##### EXTRACTED DATA #####

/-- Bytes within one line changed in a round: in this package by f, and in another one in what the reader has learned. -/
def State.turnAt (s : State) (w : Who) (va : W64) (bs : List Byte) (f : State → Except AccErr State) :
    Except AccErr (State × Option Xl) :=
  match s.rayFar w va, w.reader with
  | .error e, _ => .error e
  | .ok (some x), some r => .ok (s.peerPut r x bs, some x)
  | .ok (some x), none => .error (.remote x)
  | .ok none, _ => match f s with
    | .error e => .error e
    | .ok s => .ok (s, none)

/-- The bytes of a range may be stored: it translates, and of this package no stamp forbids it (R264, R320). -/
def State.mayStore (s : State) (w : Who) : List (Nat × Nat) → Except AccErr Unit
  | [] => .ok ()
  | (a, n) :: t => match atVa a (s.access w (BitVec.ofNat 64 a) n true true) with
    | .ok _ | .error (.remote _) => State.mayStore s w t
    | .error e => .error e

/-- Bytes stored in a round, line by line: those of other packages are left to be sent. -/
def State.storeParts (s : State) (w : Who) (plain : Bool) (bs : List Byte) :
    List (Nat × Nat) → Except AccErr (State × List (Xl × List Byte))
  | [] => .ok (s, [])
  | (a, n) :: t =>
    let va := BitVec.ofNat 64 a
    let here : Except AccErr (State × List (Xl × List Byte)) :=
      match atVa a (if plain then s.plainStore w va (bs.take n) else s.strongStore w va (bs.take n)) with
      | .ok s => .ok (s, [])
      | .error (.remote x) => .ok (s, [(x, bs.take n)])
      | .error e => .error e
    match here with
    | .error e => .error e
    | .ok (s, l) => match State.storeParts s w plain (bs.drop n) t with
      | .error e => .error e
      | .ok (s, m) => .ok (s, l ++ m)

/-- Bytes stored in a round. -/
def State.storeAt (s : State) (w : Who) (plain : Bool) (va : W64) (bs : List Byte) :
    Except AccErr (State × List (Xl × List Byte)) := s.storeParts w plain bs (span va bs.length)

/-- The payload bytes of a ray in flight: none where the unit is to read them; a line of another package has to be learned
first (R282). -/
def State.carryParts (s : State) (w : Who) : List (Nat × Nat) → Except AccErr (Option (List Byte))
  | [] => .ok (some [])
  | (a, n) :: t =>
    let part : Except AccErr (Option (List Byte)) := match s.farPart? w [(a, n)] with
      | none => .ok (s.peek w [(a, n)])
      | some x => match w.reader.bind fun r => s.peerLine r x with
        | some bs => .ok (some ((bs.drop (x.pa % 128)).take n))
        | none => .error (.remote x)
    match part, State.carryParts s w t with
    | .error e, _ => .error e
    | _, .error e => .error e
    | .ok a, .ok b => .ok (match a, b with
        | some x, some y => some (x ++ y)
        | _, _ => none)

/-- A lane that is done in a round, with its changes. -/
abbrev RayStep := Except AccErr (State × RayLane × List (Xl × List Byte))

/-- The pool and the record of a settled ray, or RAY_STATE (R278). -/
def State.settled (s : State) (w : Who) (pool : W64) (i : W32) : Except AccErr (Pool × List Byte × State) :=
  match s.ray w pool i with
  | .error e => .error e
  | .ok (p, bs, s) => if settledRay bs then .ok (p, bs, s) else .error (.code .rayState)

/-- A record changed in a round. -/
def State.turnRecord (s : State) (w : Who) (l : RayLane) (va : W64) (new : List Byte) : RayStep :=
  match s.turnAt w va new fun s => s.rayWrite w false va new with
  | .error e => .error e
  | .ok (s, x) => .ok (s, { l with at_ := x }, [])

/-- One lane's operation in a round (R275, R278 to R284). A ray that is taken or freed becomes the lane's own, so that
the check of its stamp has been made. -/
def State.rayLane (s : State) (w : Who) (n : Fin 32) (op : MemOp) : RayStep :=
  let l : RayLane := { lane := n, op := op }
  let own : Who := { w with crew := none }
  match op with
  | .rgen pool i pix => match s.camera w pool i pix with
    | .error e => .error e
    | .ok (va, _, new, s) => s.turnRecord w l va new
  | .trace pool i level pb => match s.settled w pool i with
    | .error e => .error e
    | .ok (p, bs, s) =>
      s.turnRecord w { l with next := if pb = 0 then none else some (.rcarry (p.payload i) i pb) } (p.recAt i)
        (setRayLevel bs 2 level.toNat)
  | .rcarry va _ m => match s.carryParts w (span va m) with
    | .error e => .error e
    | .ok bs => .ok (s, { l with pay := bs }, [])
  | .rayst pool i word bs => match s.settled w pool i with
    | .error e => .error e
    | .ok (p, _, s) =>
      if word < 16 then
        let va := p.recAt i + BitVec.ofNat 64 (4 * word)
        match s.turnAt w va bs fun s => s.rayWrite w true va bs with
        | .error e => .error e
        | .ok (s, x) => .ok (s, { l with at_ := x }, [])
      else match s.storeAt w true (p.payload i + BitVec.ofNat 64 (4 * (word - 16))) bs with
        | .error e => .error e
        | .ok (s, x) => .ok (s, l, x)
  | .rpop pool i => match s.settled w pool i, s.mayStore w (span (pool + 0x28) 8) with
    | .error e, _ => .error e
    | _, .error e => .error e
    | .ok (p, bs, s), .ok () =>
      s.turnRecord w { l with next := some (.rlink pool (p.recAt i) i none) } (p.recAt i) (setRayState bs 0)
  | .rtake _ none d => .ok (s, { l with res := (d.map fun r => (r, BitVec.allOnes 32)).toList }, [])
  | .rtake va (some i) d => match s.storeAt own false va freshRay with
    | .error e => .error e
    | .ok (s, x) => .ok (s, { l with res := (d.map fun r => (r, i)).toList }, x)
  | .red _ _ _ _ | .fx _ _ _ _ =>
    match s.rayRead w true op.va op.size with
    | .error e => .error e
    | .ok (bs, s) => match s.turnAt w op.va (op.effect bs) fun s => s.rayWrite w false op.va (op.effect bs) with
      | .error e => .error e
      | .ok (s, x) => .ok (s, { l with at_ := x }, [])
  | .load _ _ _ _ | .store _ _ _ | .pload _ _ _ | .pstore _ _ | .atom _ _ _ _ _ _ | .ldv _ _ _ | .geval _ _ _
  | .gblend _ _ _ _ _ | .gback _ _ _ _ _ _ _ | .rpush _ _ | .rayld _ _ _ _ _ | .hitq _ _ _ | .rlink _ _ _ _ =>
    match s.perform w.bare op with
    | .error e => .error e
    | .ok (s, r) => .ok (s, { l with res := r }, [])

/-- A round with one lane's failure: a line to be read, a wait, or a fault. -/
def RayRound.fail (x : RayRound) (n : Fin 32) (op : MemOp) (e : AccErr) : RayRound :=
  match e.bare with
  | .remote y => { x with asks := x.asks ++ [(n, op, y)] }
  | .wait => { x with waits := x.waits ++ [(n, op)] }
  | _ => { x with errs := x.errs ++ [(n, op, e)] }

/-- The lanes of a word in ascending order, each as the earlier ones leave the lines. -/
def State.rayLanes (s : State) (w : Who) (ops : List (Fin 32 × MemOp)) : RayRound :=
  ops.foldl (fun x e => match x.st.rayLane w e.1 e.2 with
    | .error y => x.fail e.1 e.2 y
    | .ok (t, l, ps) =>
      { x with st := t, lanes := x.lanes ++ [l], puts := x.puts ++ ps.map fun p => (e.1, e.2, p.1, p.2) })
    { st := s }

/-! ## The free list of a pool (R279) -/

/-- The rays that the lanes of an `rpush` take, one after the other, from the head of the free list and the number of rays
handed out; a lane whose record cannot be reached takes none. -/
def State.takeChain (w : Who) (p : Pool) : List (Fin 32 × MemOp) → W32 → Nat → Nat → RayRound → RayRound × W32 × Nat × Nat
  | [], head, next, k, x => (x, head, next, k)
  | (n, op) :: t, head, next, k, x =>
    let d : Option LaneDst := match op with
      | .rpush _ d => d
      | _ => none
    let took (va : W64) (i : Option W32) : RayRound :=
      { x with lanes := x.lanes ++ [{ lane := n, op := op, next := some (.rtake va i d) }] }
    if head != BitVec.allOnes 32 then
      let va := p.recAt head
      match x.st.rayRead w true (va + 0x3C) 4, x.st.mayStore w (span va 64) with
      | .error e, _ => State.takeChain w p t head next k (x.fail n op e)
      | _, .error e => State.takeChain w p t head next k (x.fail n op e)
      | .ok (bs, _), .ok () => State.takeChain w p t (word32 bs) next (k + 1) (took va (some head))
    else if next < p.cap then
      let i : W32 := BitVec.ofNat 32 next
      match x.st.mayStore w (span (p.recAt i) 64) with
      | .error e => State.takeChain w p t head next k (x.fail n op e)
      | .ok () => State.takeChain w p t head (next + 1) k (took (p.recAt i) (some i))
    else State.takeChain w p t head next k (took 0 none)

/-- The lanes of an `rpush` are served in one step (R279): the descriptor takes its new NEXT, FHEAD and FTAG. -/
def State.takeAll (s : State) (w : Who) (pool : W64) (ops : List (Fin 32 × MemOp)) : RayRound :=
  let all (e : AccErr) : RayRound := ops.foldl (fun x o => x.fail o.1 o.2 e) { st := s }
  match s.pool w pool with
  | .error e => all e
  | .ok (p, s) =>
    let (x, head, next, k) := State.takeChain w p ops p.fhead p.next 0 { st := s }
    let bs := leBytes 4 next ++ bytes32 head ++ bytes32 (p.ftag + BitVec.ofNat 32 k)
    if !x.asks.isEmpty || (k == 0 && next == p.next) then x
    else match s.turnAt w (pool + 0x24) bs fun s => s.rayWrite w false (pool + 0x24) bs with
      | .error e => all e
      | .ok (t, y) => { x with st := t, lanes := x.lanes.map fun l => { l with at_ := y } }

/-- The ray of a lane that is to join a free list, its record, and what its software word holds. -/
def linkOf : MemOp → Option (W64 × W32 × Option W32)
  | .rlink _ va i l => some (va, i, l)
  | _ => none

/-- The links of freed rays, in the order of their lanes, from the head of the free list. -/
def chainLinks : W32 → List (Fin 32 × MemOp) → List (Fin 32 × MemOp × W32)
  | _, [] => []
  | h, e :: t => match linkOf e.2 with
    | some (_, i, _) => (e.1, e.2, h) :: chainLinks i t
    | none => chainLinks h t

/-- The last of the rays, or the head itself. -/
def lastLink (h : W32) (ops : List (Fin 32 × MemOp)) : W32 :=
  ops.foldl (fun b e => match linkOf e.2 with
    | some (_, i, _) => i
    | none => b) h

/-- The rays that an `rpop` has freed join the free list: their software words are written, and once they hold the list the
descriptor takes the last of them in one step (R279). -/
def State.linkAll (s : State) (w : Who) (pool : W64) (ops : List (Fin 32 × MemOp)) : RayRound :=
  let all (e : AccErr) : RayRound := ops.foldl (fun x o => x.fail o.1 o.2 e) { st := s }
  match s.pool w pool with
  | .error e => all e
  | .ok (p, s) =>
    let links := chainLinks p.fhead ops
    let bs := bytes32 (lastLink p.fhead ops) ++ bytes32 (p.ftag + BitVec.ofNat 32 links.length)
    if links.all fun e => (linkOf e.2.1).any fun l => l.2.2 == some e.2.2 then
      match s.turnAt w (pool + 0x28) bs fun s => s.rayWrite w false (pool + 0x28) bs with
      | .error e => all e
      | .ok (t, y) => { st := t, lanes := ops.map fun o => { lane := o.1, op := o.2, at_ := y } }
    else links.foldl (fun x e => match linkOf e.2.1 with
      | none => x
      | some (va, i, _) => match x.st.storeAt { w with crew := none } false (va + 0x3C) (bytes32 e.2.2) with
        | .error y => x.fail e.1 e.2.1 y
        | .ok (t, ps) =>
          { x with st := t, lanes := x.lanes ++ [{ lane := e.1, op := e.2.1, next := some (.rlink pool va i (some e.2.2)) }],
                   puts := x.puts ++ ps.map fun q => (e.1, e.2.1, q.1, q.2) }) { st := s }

#####

■ **REQUIRED ACTION**:
Copy each line of the data above that holds "stored".

■ **EXERCISE RESPONSE**:
/-- The bytes of a range may be stored: it translates, and of this package no stamp forbids it (R264, R320). -/
/-- Bytes stored in a round, line by line: those of other packages are left to be sent. -/
/-- Bytes stored in a round. -/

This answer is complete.